Data can be retrieved from a database using two methods. The first method, often called the Sequential Access Method, requires SQL to go through each record looking for a match. This search method is inefficient, but is the only way for SQL to locate the correct record. Think back to the days when libraries had massive card catalog filing systems. Suppose the librarian removed the alphabetical index cards, tossed the cards into the air, and then placed them back into the filing cabinets.

When you wanted to look up this book's shelf location, you would probably start start at the very beginning, and then go through one card at a time until you found the information you wanted. Now suppose the librarian sorted the book titles alphabetically. You could quickly access this books information by using the knowledge of the alphabet to move through the catalog.

Imagine the flexibility if the librarian was diligent enough to not only sort the books by title, but also create another catalog sorted by authors name and another sorted by topic. This process would provide you, the library user, with a great deal of flexibility in retrieving information. Also, you would be able to retrieve you information in a fraction of the time it originally would have taken.

Adding indexes to you database enables SQL to use the Direct Access Method. SQL uses tree like structure to store and retrieve indexes data. Pointers to a group of data are stored at the top of the tree. These groups are called nodes. Each node contains pointers to other nodes. The nodes pointing to the left contain values that are less than its parent node. The pointers to the right point to values greater than the parent node.
The basic SQL syntax to create an index is as follows:
CREATE INDEX index_name
ON table_name(column1,column2,......);
For instance, to create an index on the BOOK_ID field of the BOOKS table, the CREATE INDEX statement would look like this:
CREATE INDEX ID_INDEX
ON BOOKS(BOOK_ID);
If you want to remove the Index that you have created, The DROP INDEX statement removes an INDEX  from the database. As usual, the DROP INDEX statement is very straightforward:
DROP INDEX ID_INDEX;

Now the BOOKS table is in its original form. Using the simplest form of the CREATE INDEX statement did not physically change the way the table was stored.

You may be wondering why database systems even provide indexes of they also enable you to use the ORDER BY clause. The difference is that an ORDER BY clause re-sorts  and orders the data each time you execute the corresponding SQL statement. When using an index, the database system creates a physical index object and reuses the same index each time you query the table.

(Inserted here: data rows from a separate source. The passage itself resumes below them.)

/-- Settles O29: the equations of the statement are the datapath's, and `pgo_issues` says what its commands do. -/
theorem pgoResult : Obligations.PgoResult := by
  unfold Obligations.PgoResult
  intro sat neg hsat hneg s V A W D t r0 l0 r1 l1 vr vl VELr ACCr STEPSr VELl ACCl STEPSl hwf hV hA hW hD hne
    ht hr0 hl0 hrightLimit hleftLimit hVELr hACCr hSTEPSr hVELl hACCl hSTEPSl
  obtain rfl : sat = sat32 := funext hsat
  obtain rfl : neg = negSat := funext hneg
  have hfirst : limitBoth s.cfg r0 (r0, l0) = (r1, l1) := hrightLimit.symm
  have hsecond : limitBoth s.cfg l1 (r1, l1) = (vr, vl) := hleftLimit.symm
  have hwheels : plannedVelocities s.cfg V W = (vr, vl) := by
    have hstart : wheelVelocities s.cfg V W = (r0, l0) := by
      rw [hr0, hl0, ht]
      rfl
    rw [plannedVelocities, hstart, saturate, hfirst, hsecond]
  have hr : wheelCommand s.cfg V A D vr = ⟨VELr, ACCr, STEPSr⟩ := by
    rw [hVELr, hACCr, hSTEPSr]
    rfl
  have hl : wheelCommand s.cfg V A D vl = ⟨VELl, ACCl, STEPSl⟩ := by
    rw [hVELl, hACCl, hSTEPSl]
    rfl
  exact pgo_issues hwf hV hA hW hD hne hwheels hr hl

/-! ### The steps of a PGO's waits -/

/-- The sequencer of a port that waits on an axis has a step exactly when that axis's semaphore is given. -/
theorem sequencerEnabled_eq_sem {s : State} {p a : Nat} (hp : p < s.cfg.numPorts)
    (hawaits : awaitedAxis s.cfg (s.port p) = some a) : sequencerEnabled s p = (s.axis a).sem := by
  rw [sequencerEnabled, hawaits, decide_eq_true hp, Bool.true_and]

/-- The sequencer of a port that holds on the right wheel: it takes that wheel's semaphore when that is given, and
goes on to the left wheel. -/
theorem sequencerStep_pwaitR {s : State} {p : Nat} (hp : p < s.cfg.numPorts) (hwait : (s.port p).pstate = .pwaitR) :
    sequencerStep p s =
      if (s.axis s.cfg.axisRight).sem then waitBeginLeft p (takeSem s.cfg.axisRight s) else s := by
  have hawaits : awaitedAxis s.cfg (s.port p) = some s.cfg.axisRight := by rw [awaitedAxis, hwait]
  rw [sequencerStep, sequencerEnabled_eq_sem hp hawaits, hwait]

/-- The sequencer of a port that holds on the left wheel: it takes that wheel's semaphore when that is given, and
completes. -/
theorem sequencerStep_pwaitL {s : State} {p : Nat} (hp : p < s.cfg.numPorts) (hwait : (s.port p).pstate = .pwaitL) :
    sequencerStep p s =
      if (s.axis s.cfg.axisLeft).sem then complete p .ok (takeSem s.cfg.axisLeft s) else s := by
  have hawaits : awaitedAxis s.cfg (s.port p) = some s.cfg.axisLeft := by rw [awaitedAxis, hwait]
  rw [sequencerStep, sequencerEnabled_eq_sem hp hawaits, hwait]

/-- A take and an update of a port change that axis and that port alone. -/
theorem takeSem_modPort {s : State} {a p : Nat} (ha : a < s.axes.length) (hp : p < s.ports.length) (f : Port → Port) :
    SameBut [a] [p] s ((takeSem a s).modPort p f) ∧
      ((takeSem a s).modPort p f).axis a = { s.axis a with sem := false } ∧
      ((takeSem a s).modPort p f).port p = f (s.port p) :=
  ⟨(SameBut.modAxis ..).trans (SameBut.modPort ..), State.axis_modAxis_self ha fun x => { x with sem := false },
    State.port_modPort_self (s := takeSem a s) hp f⟩

/-- Settles O38: each take and what follows it are an update of the axis and one of the port. -/
theorem pgoWaitSteps : Obligations.PgoWaitSteps := by
  unfold Obligations.PgoWaitSteps
  intro s p rest hwf hnext hp
  obtain ⟨hright, hleft, -⟩ := hwf.wheels
  have hport : p < s.ports.length := by
    obtain ⟨-, -, ports, -⟩ := hwf
    exact ports ▸ hp
  have hstep : step s = .next (sequencerStep p (s.withSchedule rest)) := step_next hnext
  have hstepR (hwait : (s.port p).pstate = .pwaitR) :=
    hstep.trans (congrArg _ (sequencerStep_pwaitR (s := s.withSchedule rest) hp hwait))
  have hstepL (hwait : (s.port p).pstate = .pwaitL) :=
    hstep.trans (congrArg _ (sequencerStep_pwaitL (s := s.withSchedule rest) hp hwait))
  refine ⟨fun hwait hgiven => ?_, fun hwait hgiven => ?_, fun hwait hempty => ?_, fun hwait hempty => ?_⟩
  · have hexec := (hstepR hwait).trans (congrArg _ (if_pos hgiven))
    rw [waitBeginLeft_eq, axis_takeSem] at hexec
    exact ⟨_, hexec, takeSem_modPort (s := s.withSchedule rest) hright hport _⟩
  · exact ⟨_, (hstepL hwait).trans (congrArg _ (if_pos hgiven)),
      takeSem_modPort (s := s.withSchedule rest) hleft hport fun q => q.complete .ok⟩
  · exact (hstepR hwait).trans (congrArg _ (if_neg (by simp [hempty])))
  · exact (hstepL hwait).trans (congrArg _ (if_neg (by simp [hempty])))
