-- ==== Sys2Proof/Config.lean ====
section
/-! DEFINITION. What an implementation fixes: the capacities (00_scope.md R6), the constants of the
algorithm (R7) and the host adapter's policy (46_host_codec.md R170). -/

namespace Sys2Proof

/-- The capacity parameters `NMAX` and `KMAX` (00_scope.md R6, log entry 2). -/
structure Capacity where
  nmax : Nat
  kmax : Nat
  deriving DecidableEq, Repr

/-- The constraint column of R6: `1 <= NMAX <= 65535`, `1 <= KMAX <= 32767`. -/
abbrev Capacity.wf (c : Capacity) : Prop :=
  (1 ≤ c.nmax ∧ c.nmax ≤ 65535) ∧ (1 ≤ c.kmax ∧ c.kmax ≤ 32767)

/-- The default column of R6. -/
def Capacity.standard : Capacity := { nmax := 65535, kmax := 32767 }

/-- Key-schedule multiplier (00_scope.md R7). -/
def Config.keyMultiplier : Nat := 31

/-- Mix multiplier (00_scope.md R7). -/
def Config.mixMultiplier : Byte := 17#8

/-- `inverse17` (44_diffusion_mixing.md R143). -/
def Config.inverse17 : Byte := 241#8

/-- `WIDE_CHAR_POLICY` of the host adapter (46_host_codec.md R170). -/
inductive WideCharPolicy where
  /-- The default: report the lossy character and issue no command. -/
  | refuse
  /-- Push the code point modulo 256. -/
  | truncate
  deriving DecidableEq, Repr

end Sys2Proof
end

How to Index on more than One Field?

SQL also enables you to index on more than one field. This type of index is a composite index. The following code illustrates a simple composite index. Note that even though two fields are being combined, only one physical index in created.
CREATE INDEX ID_BOOK_ID
ON BOOKS(BOOK_ID, PRICE);
You can achieve performance gains by selecting the column with the most unique values. For instance, every value in the NAME field of the BOOKS table is unique. When using a compound index, place the most selective field first in the column list. That is, place the field that you expect to select most often at the beginning of the list.
Composite indexes are also used to combine two or more columns that, by themselves, may have low selectivity.

Using Clustered Indexes

A special type of index supported by many database systems allows the database manager or developer to cluster data. When tables are clustered, the data is stored in the same data blocks, allowing fewer database block reads and resulting in quicker performance. When a clustered index is used, the physical arrangement of  the data within a table is modified. Using a clustered index usually results in faster data retrieval than using a traditional, non clustered index. However, many database systems allow only one clustered index per table.

The field used to create the clustered index is usually the primary key field. Using Transact-SQL, you could create a clustered, unique index on the BOOK_ID field of the BOOK_LISTS table using the following syntax:
CREATE UNIQUE CLUSTERED INDEX 
Id_Index
ON BOOK_LISTS(BOOK_ID);
You should add tables only to clusters that are frequently joined. Do not add tables to clusters that are accessed individually  through a simple select statement.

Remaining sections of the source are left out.